– Долго еще? – зовет Мори.

Уно не отвечает. Из-под шлема пробиваются тихие отзвуки криков и музыки. Мори трогает его за плечо. Опять никакой реакции, так что Мори наклоняется и вытаскивает штырек провода из приставки. Тихие звуки прекращаются.

– Что случилось? – спрашивает Уно, поднимая стекло.

Щеки у него горят, глаза блестят.

– Ты не развлекаешься, – говорит Мори. – Ты проводишь расследование. Теперь объясни, что там происходит?

Уно объясняет: кабуки,[28] чайные дома, злые ростовщики, распутные мытари, загадочные вопросы, пришпиленные к стенам, записки в бутылках из-под сакэ, засада, измена, яд.

Он снимает шлем, протягивает его Мори.

– Вы не сможете понять, пока сами не попробуете. Это – как оказаться там, в центре этого всего.

Мори осторожно надевает шлем. Опускает стекло: мир темнеет, как в кино перед тем, как начинают крутить ленту.

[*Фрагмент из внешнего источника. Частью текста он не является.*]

-- ==== Sys2Proof/Tests/Slice0.lean ====
section
/-! SUPPORT. Tests. Expected results are those of spec/95_test_vectors.md (cited by section or line), of the rows of
spec/opcode_table.json, or of the rule named. The second half holds one witness per statement of Certificates/Slice0/Obligations.lean:
concrete values that meet its hypotheses, for each of its clauses and where clauses meet. -/

namespace Sys2Proof.Tests

-- the kernel checks below are done one at a time, so that they do not queue up as threads
set_option Elab.async false

open Sys2Proof.Machine

/-! ## Helpers -/

/-- `DECODE W` presented to an instance just after reset. -/
def decodeReq (W : Bytes) : State := { State.reset with op := 0, inLen := W.length, ibuf := Mem.cellsAt 0 W, pending := true }

/-- `ENCODE c, m, body` presented to an instance just after reset. -/
def encodeReq (c : CircId) (m : Command) (body : Bytes) : State :=
  { State.reset with op := 1, reqCircId := c, reqCmd := m, inLen := body.length, ibuf := Mem.cellsAt 0 body, pending := true }

/-- The response after an outcome, if it is a next state. -/
def answer (o : Host.Outcome State Fault Refusal) : Option Response :=
  match o with
  | .next t => t.response
  | _ => none

/-- The stage cursor after an outcome, if it is a next state. -/
def cursor (o : Host.Outcome State Fault Refusal) : Option Stage :=
  match o with
  | .next t => some t.stage
  | _ => none

/-- The transients after an outcome, if it is a next state. -/
def transients (o : Host.Outcome State Fault Refusal) : Option (CircId × Command) :=
  match o with
  | .next t => some (t.circ, t.cmd)
  | _ => none

/-- `FF*n`. -/
def ffs (n : Nat) : Bytes := List.replicate n 0xFF

/-- Scenario A's frame, `ENCODE 0, 7, "hello"` (95 S8). -/
def frameA : Bytes := [0, 0, 0, 0, 7, 0, 5, 0x68, 0x65, 0x6C, 0x6C, 0x6F]

/-- Scenario B's frame, `ENCODE 9, 3, 01 02` (95 S9). -/
def frameB : Bytes := [0, 0, 0, 9, 3, 1, 2] ++ zeros 507

/-! ## What the helpers give, so that a long frame is read once and not byte by byte -/

theorem decodeReq_input (W : Bytes) : (decodeReq W).input = W := by
  apply List.ext_getElem
  · simp [decodeReq]
  · intro i h1 h2
    rw [State.input_getElem]
    simp [State.ibufByte, decodeReq, Mem.read_cellsAt, h2]

theorem encodeReq_input (c : CircId) (m : Command) (body : Bytes) : (encodeReq c m body).input = body := by
  apply List.ext_getElem
  · simp [encodeReq]
  · intro i h1 h2
    rw [State.input_getElem]
    simp [State.ibufByte, encodeReq, Mem.read_cellsAt, h2]

theorem answer_decode {W : Bytes} {cell : ChannelCell} (h : decodeCell W = .ok cell) :
    answer (exec .decode (decodeReq W)) = some (.cell cell) := by
  simp only [exec, execDecode, decodeReq_input, h]
  exact State.answerCell_response _ _ rfl

theorem answer_transact_cell {W : Bytes} {cell : ChannelCell} {d : Except DecodeError ChannelCell} {e : Except EncodeError Bytes}
    (h : d = .ok cell) : answer (.next ((decodeReq W).transact d e)) = some (.cell cell) := by
  subst h
  exact State.answerCell_response _ _ rfl

theorem answer_transact_frame {c : CircId} {m : Command} {body W : Bytes} {d : Except DecodeError ChannelCell}
    {e : Except EncodeError Bytes} (h : e = .ok W) : answer (.next ((encodeReq c m body).transact d e)) = some (.frame W) := by
  subst h
  exact State.answerFrame_response _ _ rfl

theorem zeros_length (n : Nat) : (zeros n).length = n := List.length_replicate

/-! ## Well-formedness: an ill-formed term for each check (the rows' operand values, R59, R72) -/

theorem test_wf_cmd1to6 : (Instr.cmd1to6 0).wellFormed = false ∧ (Instr.cmd1to6 7).wellFormed = false := by decide
theorem test_wf_cmd8to127 : (Instr.cmd8to127 7).wellFormed = false ∧ (Instr.cmd8to127 128).wellFormed = false := by decide
theorem test_wf_cmd129to255 : (Instr.cmd129to255 128).wellFormed = false ∧ (Instr.cmd129to255 0).wellFormed = false := by decide
theorem test_wf_extFix : (Instr.extFix 7).wellFormed = false ∧ (Instr.extFix 128).wellFormed = false := by decide
theorem test_wf_extVar : (Instr.extVar 6).wellFormed = false ∧ (Instr.extVar 8).wellFormed = false := by decide
theorem test_wf_encFix : (Instr.encFix 7).wellFormed = false ∧ (Instr.encFix 255).wellFormed = false := by decide
theorem test_wf_encVar : (Instr.encVar 0).wellFormed = false ∧ (Instr.encVar 127).wellFormed = false := by decide

/-! ## Decoding: each constructor from a word written out from its row of opcode_table.json -/

/-- REQ: bit 0 is OP. -/
theorem test_decode_req : decodeTableWord 1 0b0 = some .decode ∧ decodeTableWord 1 0b1 = some .encode := by decide

/-- F and V: bits 7..0 are the command byte. The values are the edges of the blocks of R60. -/
theorem test_decode_commands :
    decodeTableWord 8 0b00000000 = some .cmd0 ∧ decodeTableWord 8 0b00000001 = some (.cmd1to6 1) ∧
    decodeTableWord 8 0b00000110 = some (.cmd1to6 6) ∧ decodeTableWord 8 0b00000111 = some .cmd7 ∧
    decodeTableWord 8 0b00001000 = some (.cmd8to127 8) ∧ decodeTableWord 8 0b01111111 = some (.cmd8to127 127) ∧
    decodeTableWord 8 0b10000000 = some .cmd128 ∧ decodeTableWord 8 0b10000001 = some (.cmd129to255 129) ∧
    decodeTableWord 8 0b11111111 = some (.cmd129to255 255) := by decide

/-- UOP with OP = 0: bit 8 clear, bits 7..0 the governing command. -/
theorem test_decode_uop_decode :
    decodeSelector (.uop .d0 0b000000000) = .ok .hdrParse ∧ decodeSelector (.uop .d0 0b011111111) = .ok .hdrParse ∧
    decodeSelector (.uop .d3f 0b000000110) = .ok (.extFix 6) ∧ decodeSelector (.uop .d3f 0b001111111) = .ok (.extFix 127) ∧
    decodeSelector (.uop .d3v 0b000000111) = .ok (.extVar 7) ∧ decodeSelector (.uop .d3v 0b010000000) = .ok (.extVar 128) := by
  decide

/-- UOP with OP = 1: bit 8 set. -/
theorem test_decode_uop_encode :
    decodeSelector (.uop .e0 0b100000000) = .ok (.valLen 0) ∧ decodeSelector (.uop .e1 0b111111111) = .ok (.valCirc 255) ∧
    decodeSelector (.uop .e01 0b101010101) = .ok (.validate 0x55) ∧ decodeSelector (.uop .e2 0b110101010) = .ok (.encHdr 0xAA) ∧
    decodeSelector (.uop .e3v 0b100000111) = .ok (.encVar 7) ∧ decodeSelector (.uop .e3v 0b110000000) = .ok (.encVar 128) ∧
    decodeSelector (.uop .e3f 0b100001000) = .ok (.encFix 8) ∧ decodeSelector (.uop .e3f 0b101000000) = .ok (.encFix 64) := by
  decide

/-- A stage and a selector that no row joins are rejected by name: EXT.FIX's stage with command 7, a DECODE selector at E2. -/
theorem test_decode_rejects :
    decodeSelector (.uop .d3f 0b000000111) = .error (.noRow .d3f 7) ∧
    decodeSelector (.uop .e2 0b000000001) = .error (.noRow .e2 1) ∧
    decodeSelector (.uop .idle 0b000000001) = .error (.noRow .idle 1) ∧
    decodeFrameCommand [0, 0, 0, 9] = .error .noCommandByte := by decide

/-- The machine's own selector, placed and stepped: a table word that is the first instruction after reset. -/
theorem test_step_table_words :
    (State.reset.withFetchWord 1 0).selector = .req 0 ∧ (State.reset.withFetchWord 9 0x1FF).fetch = .ok (some (.encVar 255)) ∧
    (State.reset.withFetchWord 9 0x107).selector = .uop .e3v 0x107 ∧
    (State.reset.withFetchWord 9 0).fetch = .ok (some .hdrParse) := by decide

/-! ## Functions of the command (95 section 2.1) -/

theorem test_isVar :
    [0, 1, 3, 6, 7, 8, 64, 127, 128, 129, 200, 255].map isVar =
      [false, false, false, false, true, false, false, false, true, true, true, true] := by decide

theorem test_policyClass :
    [0, 1, 3, 6, 7, 8, 64, 127, 128, 129, 200, 255].map policyClass =
      [.absent, .present, .present, .present, .absent, .present, .present, .present, .absent, .unconstrained, .unconstrained,
        .unconstrained] := by decide

theorem test_policyCheck :
    policyCheck 1 0 = .forbidden ∧ policyCheck 0xFFFFFFFF 7 = .forbidden ∧ policyCheck 0 128 = .pass ∧
    policyCheck 0 8 = .required ∧ policyCheck 0x80000000 127 = .pass ∧ policyCheck 5 129 = .pass := by decide

/-! ## Strip and the fields (95 section 2.3; R36) -/

theorem test_strip :
    strip [] = [] ∧ strip [0, 0, 0] = [] ∧ strip [1, 2, 0, 0] = [1, 2] ∧ strip [0, 1, 0, 2, 0] = [0, 1, 0, 2] ∧
    strip [0, 0, 0x80] = [0, 0, 0x80] := by decide

theorem test_big_endian :
    be32 [0x12, 0x34, 0x56, 0x78] = 305419896#32 ∧ be16 [0x01, 0x2C] = 300 ∧ toBe16 300 = [0x01, 0x2C] ∧
    toBe32 0xDEADBEEF = [0xDE, 0xAD, 0xBE, 0xEF] := by decide

/-! ## The operations, one step at the ports (95 S8, S9, 2.4 to 2.7) -/

theorem test_decode_variable : answer (exec .decode (decodeReq frameA)) = some (.cell ⟨0, 7, [0x68, 0x65, 0x6C, 0x6C, 0x6F]⟩) := by
  decide +kernel

theorem test_decode_fixed : answer (exec .decode (decodeReq (frameB ++ [0xEE, 0xEE]))) = some (.cell ⟨9, 3, [1, 2]⟩) :=
  answer_decode (by decide +kernel)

И лента начинает крутиться. Вокруг образы: яркие, быстрые, они проносятся перед глазами. Шум: шаги, крики уличных разносчиков, лютневая музыка из верхнего окна. Пульс Мори ускоряется. Кто-то за спиной, кто-то шепчет вопрос ему в ухо. Он поворачивается, оказываясь лицом к лицу с гейшей – белое лицо, маленький рот, волосы заколоты гребнями в драгоценных камнях. Ванна? Она просит его зайти внутрь, ему приготовили ванну. Приготовили? Откуда они знали, что он придет? Мори отказывается и отправляется прочь. Кругом сплошные лица, крики; люди в индиговых кимоно тряской рысью несут по улице лакированный паланкин. Попрошайка смотрит вверх на Мори из своей тележки, усмехаясь ртом, в котором недостает зубов.

– Ты знаешь, кто это?

Мори мотает головой.

– Тот самый. Он сделал яд, который убил жену твоего друга.

Теперь Мори вспоминает. Торговец китайскими снадобьями, отравляющий врагов сегуна. Паланкин проносят мимо.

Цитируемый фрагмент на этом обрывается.